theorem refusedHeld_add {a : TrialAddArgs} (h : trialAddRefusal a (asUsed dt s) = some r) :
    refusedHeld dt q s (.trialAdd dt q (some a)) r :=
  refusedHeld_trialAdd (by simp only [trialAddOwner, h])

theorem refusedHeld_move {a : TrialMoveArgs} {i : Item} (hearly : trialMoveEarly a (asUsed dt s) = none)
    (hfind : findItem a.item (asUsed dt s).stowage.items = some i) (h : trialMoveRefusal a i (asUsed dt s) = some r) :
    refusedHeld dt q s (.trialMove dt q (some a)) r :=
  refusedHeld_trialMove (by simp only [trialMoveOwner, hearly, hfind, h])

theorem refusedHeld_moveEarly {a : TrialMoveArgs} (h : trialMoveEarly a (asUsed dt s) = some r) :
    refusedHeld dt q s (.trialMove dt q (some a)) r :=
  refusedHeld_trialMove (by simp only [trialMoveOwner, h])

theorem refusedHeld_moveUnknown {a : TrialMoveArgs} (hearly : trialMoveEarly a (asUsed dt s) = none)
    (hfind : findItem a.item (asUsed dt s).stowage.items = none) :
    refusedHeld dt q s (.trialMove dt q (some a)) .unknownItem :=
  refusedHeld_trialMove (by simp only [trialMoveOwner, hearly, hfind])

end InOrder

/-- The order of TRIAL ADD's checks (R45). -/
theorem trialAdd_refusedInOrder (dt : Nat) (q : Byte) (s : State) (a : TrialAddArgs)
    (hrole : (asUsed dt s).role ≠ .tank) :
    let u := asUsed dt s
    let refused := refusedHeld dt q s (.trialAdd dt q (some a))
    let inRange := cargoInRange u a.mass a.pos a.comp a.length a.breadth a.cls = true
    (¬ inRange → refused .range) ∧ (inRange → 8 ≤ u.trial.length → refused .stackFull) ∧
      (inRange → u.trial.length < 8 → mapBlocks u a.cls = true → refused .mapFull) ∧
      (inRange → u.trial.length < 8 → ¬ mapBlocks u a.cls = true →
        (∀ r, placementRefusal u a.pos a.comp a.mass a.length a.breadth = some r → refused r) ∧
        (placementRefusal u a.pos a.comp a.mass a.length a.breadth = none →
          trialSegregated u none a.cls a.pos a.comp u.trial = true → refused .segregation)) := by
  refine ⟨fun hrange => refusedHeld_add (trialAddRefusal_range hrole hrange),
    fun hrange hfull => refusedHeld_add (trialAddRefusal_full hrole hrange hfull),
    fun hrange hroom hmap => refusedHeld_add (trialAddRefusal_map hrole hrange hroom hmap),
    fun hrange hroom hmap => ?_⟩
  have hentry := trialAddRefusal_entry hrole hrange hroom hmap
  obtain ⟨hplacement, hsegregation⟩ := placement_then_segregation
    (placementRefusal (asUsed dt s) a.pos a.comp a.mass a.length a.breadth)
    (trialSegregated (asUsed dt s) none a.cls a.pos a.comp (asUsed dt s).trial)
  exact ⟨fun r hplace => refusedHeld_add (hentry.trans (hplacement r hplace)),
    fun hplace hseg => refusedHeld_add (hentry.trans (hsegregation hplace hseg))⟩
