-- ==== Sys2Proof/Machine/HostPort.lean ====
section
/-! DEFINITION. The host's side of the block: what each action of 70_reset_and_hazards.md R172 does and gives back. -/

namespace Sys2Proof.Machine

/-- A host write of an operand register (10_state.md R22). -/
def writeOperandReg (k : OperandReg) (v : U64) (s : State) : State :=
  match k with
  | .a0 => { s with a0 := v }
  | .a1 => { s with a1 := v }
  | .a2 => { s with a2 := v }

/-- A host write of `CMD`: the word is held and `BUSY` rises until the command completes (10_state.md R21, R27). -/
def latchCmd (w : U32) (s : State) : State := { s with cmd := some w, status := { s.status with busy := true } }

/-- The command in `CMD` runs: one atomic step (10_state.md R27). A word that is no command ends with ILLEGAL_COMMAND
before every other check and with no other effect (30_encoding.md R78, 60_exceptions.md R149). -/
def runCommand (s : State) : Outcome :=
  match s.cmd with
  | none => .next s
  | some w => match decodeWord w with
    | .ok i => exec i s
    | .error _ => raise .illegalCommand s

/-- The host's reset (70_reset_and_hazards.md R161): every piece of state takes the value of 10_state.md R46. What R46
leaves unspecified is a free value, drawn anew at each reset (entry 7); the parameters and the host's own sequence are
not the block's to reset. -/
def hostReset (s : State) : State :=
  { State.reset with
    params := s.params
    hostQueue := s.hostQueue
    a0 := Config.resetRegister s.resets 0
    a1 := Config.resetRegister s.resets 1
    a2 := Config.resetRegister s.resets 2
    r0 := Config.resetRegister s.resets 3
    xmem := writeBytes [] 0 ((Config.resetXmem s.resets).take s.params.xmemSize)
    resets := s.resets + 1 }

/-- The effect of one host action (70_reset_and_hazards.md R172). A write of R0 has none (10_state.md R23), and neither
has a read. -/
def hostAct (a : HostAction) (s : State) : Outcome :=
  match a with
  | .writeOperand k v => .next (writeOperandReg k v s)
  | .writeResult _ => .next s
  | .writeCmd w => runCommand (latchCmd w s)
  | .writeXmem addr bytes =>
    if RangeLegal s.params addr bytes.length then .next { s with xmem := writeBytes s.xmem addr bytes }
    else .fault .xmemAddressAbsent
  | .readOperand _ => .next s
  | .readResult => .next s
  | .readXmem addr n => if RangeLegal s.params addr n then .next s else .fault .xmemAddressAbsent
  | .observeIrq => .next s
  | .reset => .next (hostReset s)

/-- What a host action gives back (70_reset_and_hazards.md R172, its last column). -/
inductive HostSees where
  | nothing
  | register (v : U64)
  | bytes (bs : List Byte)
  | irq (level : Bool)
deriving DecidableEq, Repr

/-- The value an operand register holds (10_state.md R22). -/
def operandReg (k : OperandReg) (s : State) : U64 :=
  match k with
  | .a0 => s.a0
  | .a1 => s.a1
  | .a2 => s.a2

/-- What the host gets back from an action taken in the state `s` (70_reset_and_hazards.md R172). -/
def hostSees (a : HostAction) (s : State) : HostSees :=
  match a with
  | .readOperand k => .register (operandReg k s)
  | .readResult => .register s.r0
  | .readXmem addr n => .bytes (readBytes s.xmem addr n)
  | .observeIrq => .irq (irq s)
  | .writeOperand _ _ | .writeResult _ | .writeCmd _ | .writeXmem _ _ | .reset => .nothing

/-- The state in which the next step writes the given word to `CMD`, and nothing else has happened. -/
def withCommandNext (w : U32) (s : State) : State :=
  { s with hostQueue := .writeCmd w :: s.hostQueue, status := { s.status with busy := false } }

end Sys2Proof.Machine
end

· · · ·

== PROMPT ==
Copy every line of the data that carries the word "some".

== REPLY TO THE EXERCISE ==
theorem refusedHeld_add {a : TrialAddArgs} (h : trialAddRefusal a (asUsed dt s) = some r) :
    refusedHeld dt q s (.trialAdd dt q (some a)) r :=
    (hfind : findItem a.item (asUsed dt s).stowage.items = some i) (h : trialMoveRefusal a i (asUsed dt s) = some r) :
    refusedHeld dt q s (.trialMove dt q (some a)) r :=
theorem refusedHeld_moveEarly {a : TrialMoveArgs} (h : trialMoveEarly a (asUsed dt s) = some r) :
    refusedHeld dt q s (.trialMove dt q (some a)) r :=
    refusedHeld dt q s (.trialMove dt q (some a)) .unknownItem :=
    let refused := refusedHeld dt q s (.trialAdd dt q (some a))
        (∀ r, placementRefusal u a.pos a.comp a.mass a.length a.breadth = some r → refused r) ∧
def latchCmd (w : U32) (s : State) : State := { s with cmd := some w, status := { s.status with busy := true } }
  | some w => match decodeWord w with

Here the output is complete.